The research also found that the more subscriptions people hold, the more they want: Among respondents who hold five or more subscriptions, 44% said they plan to add more by year’s end. By contrast, 30% of respondents with two to five subscriptions said they plan to add more, dipping to just 14% for those who currently subscribe to a single publication.
Both of these data points are indeed very interesting. First, contraction is common sense. People are feeling the pinch of losing their jobs and inflation. Paying for content becomes a lower priority compared to feeding the family.
However, I find the second paragraph even more impactful: 44% plan to add more by year’s end for users with five or more subscriptions.
While not apples to apples, we found something similar at Morning Brew. As users subscribed to more newsletters, they became more engaged with all of them. It ran counter to our hypothesis that more emails would overwhelm. On the contrary, people who sought out more engaged with more content.
It’s a potentially similar scenario with these paying subscribers. As users get used to paying for content, converting them to pay for more content becomes easier.

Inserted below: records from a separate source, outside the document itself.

/-- A write buffer entry: one MU (R235, R236). -/
structure WbEntry where
  nsid : Nat
  mu : Nat
  gmu : Nat
  /-- 16,384 bytes; bytes of blocks not in the mask are not yet filled. -/
  data : List Byte
  /-- Valid mask, one bit for each logical block (R236). -/
  valid : Nat
  /-- Write sequence number (R237). -/
  seq : Nat
  /-- Charge in KiB (R235). -/
  charge : Nat
  /-- The stored form once known: slots and raw flag, with its bytes (R238). -/
  stored : Option (Nat × Bool × List Byte) := none
  /-- Placed in a page being filled or programmed: the page's number (R241). -/
  placed : Option Nat := none
  /-- The map entry that the write found, from which missing blocks are filled (R236); one that was found wrong is `wrongEntry` until it is
  restored (R228). -/
  before : Nat := 0
  /-- Its 16 KiB in DRAM begin here (R229). -/
  addr : Nat := 0
  /-- A class 1 read for its missing blocks is under way, or its rebuild (R236). -/
  filling : Bool := false
  /-- The stored bytes that a fill read brought and that wait for a decompressor (R236). -/
  fillCoded : Option (List Byte) := none
  /-- Its page has been programmed; it is kept until a parity page that covers the page is (R242). -/
  programmed : Bool := false
  /-- Moved to the head of its packer (R248). -/
  urgent : Bool := false
  /-- Placed from a dump (R285). -/
  fromDump : Bool := false
  /-- Compression asked for and running (R322). -/
  compressing : Bool := false
  /-- The entry is a relocation's copy: the map entry it was read from, and the generation it is written with (R246, R259). -/
  reloc : Option (Nat × Nat) := none
deriving DecidableEq, Repr

/-- A stream of the packer and of allocation (R241, R256). -/
inductive CurStream where
  | hostOrdinary | hostSustained | relocOrdinary | relocSustained | map | ledger | journal | dump
deriving DecidableEq, Repr

/-- How far a stripe set has got (R250 to R253, R261). -/
inductive SetState where
  | open | closed | verified | freeing
deriving DecidableEq, Repr

/-- Stands where no page or block is named: a PSA has 48 bits (R205), so this is none. -/
def noPsa : Nat := 2 ^ 48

But how does this help publishers? There are two ways. First, if you can create a persona of the user likely to pay for content, you can become smarter with your marketing. Second, as you start creating new products, you might be able to convince them to pay more for the bundle. For example, this is how The New York Times is attempting to grow its subscription revenue.
But, bringing it back to the first point, no business model is perfect when economic times are rough. Whether it’s advertisers or consumers pulling spending, publishers still make less money.